§ Problem to solve:
Print the data below exactly, but only the lines from the one containing "d f).cores = s.cores := rfl" down to the one containing "d f).pairs = s.pairs := rfl", inclusive.

*** Opening of Material for this exercise ***

/-! ## setDome -/

@[simp] theorem setDome_now (s : State) (d : Nat) (k : Dome) : (s.setDome d k).now = s.now := rfl
@[simp] theorem setDome_timeBase (s : State) (d : Nat) (k : Dome) : (s.setDome d k).timeBase = s.timeBase := rfl
@[simp] theorem setDome_turns (s : State) (d : Nat) (k : Dome) : (s.setDome d k).turns = s.turns := rfl
@[simp] theorem setDome_agenda (s : State) (d : Nat) (k : Dome) : (s.setDome d k).agenda = s.agenda := rfl
@[simp] theorem setDome_free (s : State) (d : Nat) (k : Dome) : (s.setDome d k).free = s.free := rfl
@[simp] theorem setDome_nextId (s : State) (d : Nat) (k : Dome) : (s.setDome d k).nextId = s.nextId := rfl
@[simp] theorem setDome_cur (s : State) (d : Nat) (k : Dome) : (s.setDome d k).cur = s.cur := rfl
@[simp] theorem setDome_fw (s : State) (d : Nat) (k : Dome) : (s.setDome d k).fw = s.fw := rfl
@[simp] theorem setDome_cores (s : State) (d : Nat) (k : Dome) : (s.setDome d k).cores = s.cores := rfl
@[simp] theorem setDome_pairs (s : State) (d : Nat) (k : Dome) : (s.setDome d k).pairs = s.pairs := rfl
@[simp] theorem setDome_clusters (s : State) (d : Nat) (k : Dome) : (s.setDome d k).clusters = s.clusters := rfl
@[simp] theorem setDome_spireMon (s : State) (d : Nat) (k : Dome) : (s.setDome d k).spireMon = s.spireMon := rfl
@[simp] theorem setDome_domeMon (s : State) (d : Nat) (k : Dome) : (s.setDome d k).domeMon = s.domeMon := rfl
@[simp] theorem setDome_mem (s : State) (d : Nat) (k : Dome) : (s.setDome d k).mem = s.mem := rfl
@[simp] theorem setDome_poison (s : State) (d : Nat) (k : Dome) : (s.setDome d k).poison = s.poison := rfl
@[simp] theorem setDome_bad (s : State) (d : Nat) (k : Dome) : (s.setDome d k).bad = s.bad := rfl
@[simp] theorem setDome_ptes (s : State) (d : Nat) (k : Dome) : (s.setDome d k).ptes = s.ptes := rfl
@[simp] theorem setDome_reqs (s : State) (d : Nat) (k : Dome) : (s.setDome d k).reqs = s.reqs := rfl
@[simp] theorem setDome_reps (s : State) (d : Nat) (k : Dome) : (s.setDome d k).reps = s.reps := rfl
@[simp] theorem setDome_tops (s : State) (d : Nat) (k : Dome) : (s.setDome d k).tops = s.tops := rfl
@[simp] theorem setDome_launches (s : State) (d : Nat) (k : Dome) : (s.setDome d k).launches = s.launches := rfl
@[simp] theorem setDome_queues (s : State) (d : Nat) (k : Dome) : (s.setDome d k).queues = s.queues := rfl
@[simp] theorem setDome_freezes (s : State) (d : Nat) (k : Dome) : (s.setDome d k).freezes = s.freezes := rfl
@[simp] theorem setDome_notes (s : State) (d : Nat) (k : Dome) : (s.setDome d k).notes = s.notes := rfl
@[simp] theorem setDome_irqs (s : State) (d : Nat) (k : Dome) : (s.setDome d k).irqs = s.irqs := rfl
@[simp] theorem setDome_hostReads (s : State) (d : Nat) (k : Dome) : (s.setDome d k).hostReads = s.hostReads := rfl
@[simp] theorem setDome_peerReps (s : State) (d : Nat) (k : Dome) : (s.setDome d k).peerReps = s.peerReps := rfl
@[simp] theorem setDome_recalls (s : State) (d : Nat) (k : Dome) : (s.setDome d k).recalls = s.recalls := rfl
@[simp] theorem setDome_contexts (s : State) (d : Nat) (k : Dome) : (s.setDome d k).contexts = s.contexts := rfl
@[simp] theorem setDome_peerLeases (s : State) (d : Nat) (k : Dome) : (s.setDome d k).peerLeases = s.peerLeases := rfl

/-! ## modDome -/

@[simp] theorem modDome_now (s : State) (d : Nat) (f : Dome → Dome) : (s.modDome d f).now = s.now := rfl
@[simp] theorem modDome_timeBase (s : State) (d : Nat) (f : Dome → Dome) : (s.modDome d f).timeBase = s.timeBase := rfl
@[simp] theorem modDome_turns (s : State) (d : Nat) (f : Dome → Dome) : (s.modDome d f).turns = s.turns := rfl
@[simp] theorem modDome_agenda (s : State) (d : Nat) (f : Dome → Dome) : (s.modDome d f).agenda = s.agenda := rfl
@[simp] theorem modDome_free (s : State) (d : Nat) (f : Dome → Dome) : (s.modDome d f).free = s.free := rfl
@[simp] theorem modDome_nextId (s : State) (d : Nat) (f : Dome → Dome) : (s.modDome d f).nextId = s.nextId := rfl
@[simp] theorem modDome_cur (s : State) (d : Nat) (f : Dome → Dome) : (s.modDome d f).cur = s.cur := rfl
@[simp] theorem modDome_fw (s : State) (d : Nat) (f : Dome → Dome) : (s.modDome d f).fw = s.fw := rfl
@[simp] theorem modDome_cores (s : State) (d : Nat) (f : Dome → Dome) : (s.modDome d f).cores = s.cores := rfl
@[simp] theorem modDome_pairs (s : State) (d : Nat) (f : Dome → Dome) : (s.modDome d f).pairs = s.pairs := rfl
@[simp] theorem modDome_clusters (s : State) (d : Nat) (f : Dome → Dome) : (s.modDome d f).clusters = s.clusters := rfl
@[simp] theorem modDome_spireMon (s : State) (d : Nat) (f : Dome → Dome) : (s.modDome d f).spireMon = s.spireMon := rfl
@[simp] theorem modDome_domeMon (s : State) (d : Nat) (f : Dome → Dome) : (s.modDome d f).domeMon = s.domeMon := rfl
@[simp] theorem modDome_mem (s : State) (d : Nat) (f : Dome → Dome) : (s.modDome d f).mem = s.mem := rfl
@[simp] theorem modDome_poison (s : State) (d : Nat) (f : Dome → Dome) : (s.modDome d f).poison = s.poison := rfl
@[simp] theorem modDome_bad (s : State) (d : Nat) (f : Dome → Dome) : (s.modDome d f).bad = s.bad := rfl
@[simp] theorem modDome_ptes (s : State) (d : Nat) (f : Dome → Dome) : (s.modDome d f).ptes = s.ptes := rfl
@[simp] theorem modDome_reqs (s : State) (d : Nat) (f : Dome → Dome) : (s.modDome d f).reqs = s.reqs := rfl
@[simp] theorem modDome_reps (s : State) (d : Nat) (f : Dome → Dome) : (s.modDome d f).reps = s.reps := rfl
@[simp] theorem modDome_tops (s : State) (d : Nat) (f : Dome → Dome) : (s.modDome d f).tops = s.tops := rfl
@[simp] theorem modDome_launches (s : State) (d : Nat) (f : Dome → Dome) : (s.modDome d f).launches = s.launches := rfl
@[simp] theorem modDome_queues (s : State) (d : Nat) (f : Dome → Dome) : (s.modDome d f).queues = s.queues := rfl
@[simp] theorem modDome_freezes (s : State) (d : Nat) (f : Dome → Dome) : (s.modDome d f).freezes = s.freezes := rfl
@[simp] theorem modDome_notes (s : State) (d : Nat) (f : Dome → Dome) : (s.modDome d f).notes = s.notes := rfl
@[simp] theorem modDome_irqs (s : State) (d : Nat) (f : Dome → Dome) : (s.modDome d f).irqs = s.irqs := rfl
@[simp] theorem modDome_hostReads (s : State) (d : Nat) (f : Dome → Dome) : (s.modDome d f).hostReads = s.hostReads := rfl
@[simp] theorem modDome_peerReps (s : State) (d : Nat) (f : Dome → Dome) : (s.modDome d f).peerReps = s.peerReps := rfl
@[simp] theorem modDome_recalls (s : State) (d : Nat) (f : Dome → Dome) : (s.modDome d f).recalls = s.recalls := rfl
@[simp] theorem modDome_contexts (s : State) (d : Nat) (f : Dome → Dome) : (s.modDome d f).contexts = s.contexts := rfl
@[simp] theorem modDome_peerLeases (s : State) (d : Nat) (f : Dome → Dome) : (s.modDome d f).peerLeases = s.peerLeases := rfl

/-! ## setQueue -/

@[simp] theorem setQueue_now (s : State) (q : Nat) (k : CmdQueue) : (s.setQueue q k).now = s.now := rfl
@[simp] theorem setQueue_timeBase (s : State) (q : Nat) (k : CmdQueue) : (s.setQueue q k).timeBase = s.timeBase := rfl
@[simp] theorem setQueue_turns (s : State) (q : Nat) (k : CmdQueue) : (s.setQueue q k).turns = s.turns := rfl
@[simp] theorem setQueue_agenda (s : State) (q : Nat) (k : CmdQueue) : (s.setQueue q k).agenda = s.agenda := rfl
@[simp] theorem setQueue_free (s : State) (q : Nat) (k : CmdQueue) : (s.setQueue q k).free = s.free := rfl
@[simp] theorem setQueue_nextId (s : State) (q : Nat) (k : CmdQueue) : (s.setQueue q k).nextId = s.nextId := rfl
@[simp] theorem setQueue_cur (s : State) (q : Nat) (k : CmdQueue) : (s.setQueue q k).cur = s.cur := rfl
@[simp] theorem setQueue_fw (s : State) (q : Nat) (k : CmdQueue) : (s.setQueue q k).fw = s.fw := rfl
@[simp] theorem setQueue_cores (s : State) (q : Nat) (k : CmdQueue) : (s.setQueue q k).cores = s.cores := rfl
@[simp] theorem setQueue_pairs (s : State) (q : Nat) (k : CmdQueue) : (s.setQueue q k).pairs = s.pairs := rfl
@[simp] theorem setQueue_clusters (s : State) (q : Nat) (k : CmdQueue) : (s.setQueue q k).clusters = s.clusters := rfl
@[simp] theorem setQueue_domes (s : State) (q : Nat) (k : CmdQueue) : (s.setQueue q k).domes = s.domes := rfl
@[simp] theorem setQueue_spireMon (s : State) (q : Nat) (k : CmdQueue) : (s.setQueue q k).spireMon = s.spireMon := rfl
@[simp] theorem setQueue_domeMon (s : State) (q : Nat) (k : CmdQueue) : (s.setQueue q k).domeMon = s.domeMon := rfl
@[simp] theorem setQueue_mem (s : State) (q : Nat) (k : CmdQueue) : (s.setQueue q k).mem = s.mem := rfl
@[simp] theorem setQueue_poison (s : State) (q : Nat) (k : CmdQueue) : (s.setQueue q k).poison = s.poison := rfl
@[simp] theorem setQueue_bad (s : State) (q : Nat) (k : CmdQueue) : (s.setQueue q k).bad = s.bad := rfl
@[simp] theorem setQueue_ptes (s : State) (q : Nat) (k : CmdQueue) : (s.setQueue q k).ptes = s.ptes := rfl
@[simp] theorem setQueue_reqs (s : State) (q : Nat) (k : CmdQueue) : (s.setQueue q k).reqs = s.reqs := rfl
@[simp] theorem setQueue_reps (s : State) (q : Nat) (k : CmdQueue) : (s.setQueue q k).reps = s.reps := rfl
@[simp] theorem setQueue_tops (s : State) (q : Nat) (k : CmdQueue) : (s.setQueue q k).tops = s.tops := rfl
@[simp] theorem setQueue_launches (s : State) (q : Nat) (k : CmdQueue) : (s.setQueue q k).launches = s.launches := rfl
@[simp] theorem setQueue_freezes (s : State) (q : Nat) (k : CmdQueue) : (s.setQueue q k).freezes = s.freezes := rfl
@[simp] theorem setQueue_notes (s : State) (q : Nat) (k : CmdQueue) : (s.setQueue q k).notes = s.notes := rfl
@[simp] theorem setQueue_irqs (s : State) (q : Nat) (k : CmdQueue) : (s.setQueue q k).irqs = s.irqs := rfl
@[simp] theorem setQueue_hostReads (s : State) (q : Nat) (k : CmdQueue) : (s.setQueue q k).hostReads = s.hostReads := rfl
@[simp] theorem setQueue_peerReps (s : State) (q : Nat) (k : CmdQueue) : (s.setQueue q k).peerReps = s.peerReps := rfl
@[simp] theorem setQueue_recalls (s : State) (q : Nat) (k : CmdQueue) : (s.setQueue q k).recalls = s.recalls := rfl
@[simp] theorem setQueue_contexts (s : State) (q : Nat) (k : CmdQueue) : (s.setQueue q k).contexts = s.contexts := rfl
@[simp] theorem setQueue_peerLeases (s : State) (q : Nat) (k : CmdQueue) : (s.setQueue q k).peerLeases = s.peerLeases := rfl

/-! ## modQueue -/

@[simp] theorem modQueue_now (s : State) (q : Nat) (f : CmdQueue → CmdQueue) : (s.modQueue q f).now = s.now := rfl
@[simp] theorem modQueue_timeBase (s : State) (q : Nat) (f : CmdQueue → CmdQueue) : (s.modQueue q f).timeBase = s.timeBase := rfl
@[simp] theorem modQueue_turns (s : State) (q : Nat) (f : CmdQueue → CmdQueue) : (s.modQueue q f).turns = s.turns := rfl
@[simp] theorem modQueue_agenda (s : State) (q : Nat) (f : CmdQueue → CmdQueue) : (s.modQueue q f).agenda = s.agenda := rfl
@[simp] theorem modQueue_free (s : State) (q : Nat) (f : CmdQueue → CmdQueue) : (s.modQueue q f).free = s.free := rfl
@[simp] theorem modQueue_nextId (s : State) (q : Nat) (f : CmdQueue → CmdQueue) : (s.modQueue q f).nextId = s.nextId := rfl
@[simp] theorem modQueue_cur (s : State) (q : Nat) (f : CmdQueue → CmdQueue) : (s.modQueue q f).cur = s.cur := rfl
@[simp] theorem modQueue_fw (s : State) (q : Nat) (f : CmdQueue → CmdQueue) : (s.modQueue q f).fw = s.fw := rfl
@[simp] theorem modQueue_cores (s : State) (q : Nat) (f : CmdQueue → CmdQueue) : (s.modQueue q f).cores = s.cores := rfl
@[simp] theorem modQueue_pairs (s : State) (q : Nat) (f : CmdQueue → CmdQueue) : (s.modQueue q f).pairs = s.pairs := rfl
@[simp] theorem modQueue_clusters (s : State) (q : Nat) (f : CmdQueue → CmdQueue) : (s.modQueue q f).clusters = s.clusters := rfl
@[simp] theorem modQueue_domes (s : State) (q : Nat) (f : CmdQueue → CmdQueue) : (s.modQueue q f).domes = s.domes := rfl
@[simp] theorem modQueue_spireMon (s : State) (q : Nat) (f : CmdQueue → CmdQueue) : (s.modQueue q f).spireMon = s.spireMon := rfl
@[simp] theorem modQueue_domeMon (s : State) (q : Nat) (f : CmdQueue → CmdQueue) : (s.modQueue q f).domeMon = s.domeMon := rfl
@[simp] theorem modQueue_mem (s : State) (q : Nat) (f : CmdQueue → CmdQueue) : (s.modQueue q f).mem = s.mem := rfl
@[simp] theorem modQueue_poison (s : State) (q : Nat) (f : CmdQueue → CmdQueue) : (s.modQueue q f).poison = s.poison := rfl
@[simp] theorem modQueue_bad (s : State) (q : Nat) (f : CmdQueue → CmdQueue) : (s.modQueue q f).bad = s.bad := rfl
@[simp] theorem modQueue_ptes (s : State) (q : Nat) (f : CmdQueue → CmdQueue) : (s.modQueue q f).ptes = s.ptes := rfl
@[simp] theorem modQueue_reqs (s : State) (q : Nat) (f : CmdQueue → CmdQueue) : (s.modQueue q f).reqs = s.reqs := rfl
@[simp] theorem modQueue_reps (s : State) (q : Nat) (f : CmdQueue → CmdQueue) : (s.modQueue q f).reps = s.reps := rfl
@[simp] theorem modQueue_tops (s : State) (q : Nat) (f : CmdQueue → CmdQueue) : (s.modQueue q f).tops = s.tops := rfl
@[simp] theorem modQueue_launches (s : State) (q : Nat) (f : CmdQueue → CmdQueue) : (s.modQueue q f).launches = s.launches := rfl
@[simp] theorem modQueue_freezes (s : State) (q : Nat) (f : CmdQueue → CmdQueue) : (s.modQueue q f).freezes = s.freezes := rfl
@[simp] theorem modQueue_notes (s : State) (q : Nat) (f : CmdQueue → CmdQueue) : (s.modQueue q f).notes = s.notes := rfl
@[simp] theorem modQueue_irqs (s : State) (q : Nat) (f : CmdQueue → CmdQueue) : (s.modQueue q f).irqs = s.irqs := rfl
@[simp] theorem modQueue_hostReads (s : State) (q : Nat) (f : CmdQueue → CmdQueue) : (s.modQueue q f).hostReads = s.hostReads := rfl
@[simp] theorem modQueue_peerReps (s : State) (q : Nat) (f : CmdQueue → CmdQueue) : (s.modQueue q f).peerReps = s.peerReps := rfl
@[simp] theorem modQueue_recalls (s : State) (q : Nat) (f : CmdQueue → CmdQueue) : (s.modQueue q f).recalls = s.recalls := rfl
@[simp] theorem modQueue_contexts (s : State) (q : Nat) (f : CmdQueue → CmdQueue) : (s.modQueue q f).contexts = s.contexts := rfl
@[simp] theorem modQueue_peerLeases (s : State) (q : Nat) (f : CmdQueue → CmdQueue) : (s.modQueue q f).peerLeases = s.peerLeases := rfl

*** Close of Material for this exercise ***

§ Solution for this exercise:
@[simp] theorem modDome_cores (s : State) (d : Nat) (f : Dome → Dome) : (s.modDome d f).cores = s.cores := rfl
@[simp] theorem modDome_pairs (s : State) (d : Nat) (f : Dome → Dome) : (s.modDome d f).pairs = s.pairs := rfl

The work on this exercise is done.